Associate Professor Daniel P. Franklin, an expert on American chief executives, budgeting and the legislative process, said the deal is a classic example of how lame-duck presidents go about making policy.

Franklin is the author of “Pitiful Giants: Presidents in their Final Term” (Palgrave MacMillian, 2014) and “Politics and Film: Political Culture and Film in the United States” (Rowman and Littlefield, 2006), among other publications exploring political culture, executive powers and the relationships between the presidency and Congress.

“This is also an example of the limits of this type of policymaking,” Franklin said. “Without weighing in on the merits of the agreement itself, I predict the president will lose, and lose big.
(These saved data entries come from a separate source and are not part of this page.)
-- ==== Sys2Proof/Laws/KeepsOps.lean ====
section
/-! SUPPORT. Every definition of Setters, Ops, Mem, Operands, NetOps, QcuOps, SreBase that answers a state keeps the queue, the canonical form of the
memories and the islands' rule (the named operations: registers, memories, operands, connections). -/
namespace Sys2Proof.Machine
open Sys2Proof

theorem Keeps.refl (s : State) : Keeps s s := ⟨rfl, id, id, id⟩
theorem Keeps.trans {s t u : State} (a : Keeps s t) (b : Keeps t u) : Keeps s u :=
  ⟨b.pending.trans a.pending, b.ocm ∘ a.ocm, b.xmc ∘ a.xmc, b.islands ∘ a.islands⟩
theorem Keeps.cutK {s t u : State} (h : Keeps s t) (k : Keeps s t → Keeps s u) : Keeps s u := k h
theorem Keeps.snd {α : Type} {s t : State} {p : α × State} {a : α} (h : p = (a, t)) (k : Keeps s p.2) : Keeps s t := by subst h; exact k
theorem Keeps.snd2 {α β : Type} {s t : State} {p : α × β × State} {a : α} {b : β} (h : p = (a, b, t)) (k : Keeps s p.2.2) : Keeps s t := by
  subst h; exact k
theorem Keeps.foldl {α : Type} {f : State → α → State} (hf : ∀ s x, Keeps s (f s x)) (l : List α) (s : State) : Keeps s (l.foldl f s) := by
  induction l generalizing s with
  | nil => exact Keeps.refl s
  | cons x l ih => exact (hf s x).trans (ih _)
/-- An outcome keeps it: a next state does. -/
structure Ends (s : State) (r : Res) : Prop where
  of ::
  keeps : ∀ t, r = .next t → Keeps s t
theorem Ends.next {s t : State} (h : Keeps s t) : Ends s (.next t) := by
  refine ⟨fun u hu => ?_⟩; injection hu with hu; subst hu; exact h
theorem Ends.refused {s : State} (r : Refusal) : Ends s (.refused r) := ⟨fun _ hu => by cases hu⟩
theorem Ends.trans {s t : State} {r : Res} (h : Keeps s t) (k : Ends t r) : Ends s r := ⟨fun u hu => h.trans (k.keeps u hu)⟩
theorem ok_ends {s t : State} (h : Keeps s t) : Ends s (ok t) := Ends.next h
/-- An outcome that may be absent keeps it. -/
structure OptEnds (s : State) (o : Option Res) : Prop where
  of ::
  ends : ∀ r, o = some r → Ends s r
theorem OptEnds.none {s : State} : OptEnds s Option.none := ⟨fun _ h => by cases h⟩
theorem OptEnds.some {s : State} {r : Res} (h : Ends s r) : OptEnds s (Option.some r) := ⟨fun u hu => by injection hu with hu; subst hu; exact h⟩
theorem OptEnds.trans {s t : State} {o : Option Res} (h : Keeps s t) (k : OptEnds t o) : OptEnds s o := ⟨fun r hr => Ends.trans h (k.ends r hr)⟩
theorem Ends.cutK {s t : State} {r : Res} (h : Keeps s t) (k : Keeps s t → Ends s r) : Ends s r := k h
theorem Keeps.step {s t u : State} (b : Keeps t u) (a : Keeps s t) : Keeps s u := a.trans b
theorem Ends.step {s t : State} {r : Res} (b : Ends t r) (a : Keeps s t) : Ends s r := Ends.trans a b
theorem OptEnds.step {s t : State} {o : Option Res} (b : OptEnds t o) (a : Keeps s t) : OptEnds s o := OptEnds.trans a b
/-- A change of the on-chip memory keeps its canonical form. -/
structure OcmKeep (f : OcmSt → OcmSt) : Prop where
  intro ::
  keep : ∀ o, ocmWf o = true → ocmWf (f o) = true
/-- A change of external memory keeps its canonical form. -/
structure XmcKeep (f : XmcSt → XmcSt) : Prop where
  intro ::
  keep : ∀ x, xmcWf x = true → xmcWf (f x) = true
theorem Keeps.sndOf {α β : Type} {s : State} {p : α × β × State} {a : α} {r : β × State} (h : p = (a, r)) (k : Keeps s p.2.2) : Keeps s r.2 := by
  subst h; exact k
theorem Keeps.cutP {α : Type} {s u : State} {p : α × State} (h : Keeps s p.2) (k : Keeps s p.2 → Keeps s u) : Keeps s u := k h
theorem Ends.cutP {α : Type} {s : State} {p : α × State} {r : Res} (h : Keeps s p.2) (k : Keeps s p.2 → Ends s r) : Ends s r := k h
theorem Keeps.foldlP {α β : Type} {f : β × State → α → β × State} (hf : ∀ p x, Keeps p.2 (f p x).2) (l : List α) (p : β × State) :
    Keeps p.2 (l.foldl f p).2 := by
  induction l generalizing p with
  | nil => exact Keeps.refl _
  | cons x l ih => exact (hf p x).trans (ih _)
theorem Keeps.foldrP {α β : Type} {f : α → β × State → β × State} (hf : ∀ x p, Keeps p.2 (f x p).2) (l : List α) (p : β × State) :
    Keeps p.2 (l.foldr f p).2 := by
  induction l generalizing p with
  | nil => exact Keeps.refl _
  | cons x l ih => exact (ih p).trans (hf x _)
theorem OcmKeep.of {f : OcmSt → OcmSt} (h : ∀ o, (f o).spad = o.spad ∧ (f o).loc = o.loc ∧ (f o).spadErr = o.spadErr ∧ (f o).locErr = o.locErr) :
    OcmKeep f := by
  refine ⟨fun o ho => ?_⟩
  obtain ⟨h1, h2, h3, h4⟩ := h o
  simpa only [ocmWf, h1, h2, h3, h4] using ho
theorem XmcKeep.of {f : XmcSt → XmcSt} (h : ∀ x, (f x).mem = x.mem ∧ (f x).err = x.err) : XmcKeep f := by
  refine ⟨fun x hx => ?_⟩
  obtain ⟨h1, h2⟩ := h x
  simpa only [xmcWf, h1, h2] using hx
theorem Keeps.ite {s a b : State} {c : Prop} [Decidable c] (ha : Keeps s a) (hb : Keeps s b) : Keeps s (if c then a else b) := by
  split
  · exact ha
  · exact hb
theorem Ends.ite {s : State} {a b : Res} {c : Prop} [Decidable c] (ha : Ends s a) (hb : Ends s b) : Ends s (if c then a else b) := by
  split
  · exact ha
  · exact hb
inductive AllOpt (s : State) : List (Option Res) → Prop where
  | nil : AllOpt s []
  | cons {o : Option Res} {l : List (Option Res)} : OptEnds s o → AllOpt s l → AllOpt s (o :: l)
theorem AllOpt.append {s : State} {l m : List (Option Res)} (hl : AllOpt s l) (hm : AllOpt s m) : AllOpt s (l ++ m) := by
  induction hl with
  | nil => exact hm
  | cons h _ ih => exact .cons h ih

theorem setFresh_keeps (v : Nat) (s0 : State) : Keeps s0 (setFresh v s0) := ⟨rfl, id, id, id⟩

theorem setMsp_keeps (v : MspSt) (s0 : State) : Keeps s0 (setMsp v s0) := ⟨rfl, id, id, id⟩

theorem setOcm_keeps (v : OcmSt) (s0 : State) (h : ocmWf v = true) : Keeps s0 (setOcm v s0) := ⟨rfl, fun _ => h, id, id⟩

theorem setQcu_keeps (v : QcuSt) (s0 : State) : Keeps s0 (setQcu v s0) := ⟨rfl, id, id, id⟩

theorem setErr_keeps (v : ErrSt) (s0 : State) : Keeps s0 (setErr v s0) := ⟨rfl, id, id, id⟩

theorem setNiu_keeps (v : NiuSt) (s0 : State) : Keeps s0 (setNiu v s0) := ⟨rfl, id, id, id⟩

theorem setFtl_keeps (v : FtlSt) (s0 : State) : Keeps s0 (setFtl v s0) := ⟨rfl, id, id, id⟩

theorem setOut_keeps (v : List OutMsg) (s0 : State) : Keeps s0 (setOut v s0) := ⟨rfl, id, id, id⟩

theorem setCnt_keeps (v : SMap Nat) (s0 : State) : Keeps s0 (setCnt v s0) := ⟨rfl, id, id, id⟩

theorem setHdr_keeps (v : SMap PageHdr) (s0 : State) : Keeps s0 (setHdr v s0) := ⟨rfl, id, id, id⟩

theorem setChip_keeps (v : ChipSt) (s0 : State) : Keeps s0 (setChip v s0) := ⟨rfl, id, id, id⟩

theorem setCtxs_keeps (v : SMap Ctx) (s0 : State) : Keeps s0 (setCtxs v s0) := ⟨rfl, id, id, id⟩

theorem setChart_keeps (v : ChartSt) (s0 : State) : Keeps s0 (setChart v s0) := ⟨rfl, id, id, id⟩

theorem setSre_keeps (v : SreSt) (s0 : State) : Keeps s0 (setSre v s0) := ⟨rfl, id, id, id⟩

theorem setCores_keeps (v : SMap Core) (s0 : State) : Keeps s0 (setCores v s0) := ⟨rfl, id, id, id⟩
Under the U.S. Constitution, treaties can only be entered with the approval of the Senate – a Senate controlled by the opposite party, and in which many senators have already condemned the agreement.

If the president pushes forward, the matter could make it to the judicial branch to determine the constitutionality of the agreement that the Obama Administration reached with Iran.

“There is no way that the Supreme Court will approve this as a non-binding agreement, not requiring the Advice and Consent of the Senate,” Franklin said. “That decision will be 9-0 in the Supreme Court, as this issue does not break along Democratic-Republican lines.

“And while this matter is held up in the courts, the Obama Administration will run out of time,” he explained. “This just isn’t going to happen.”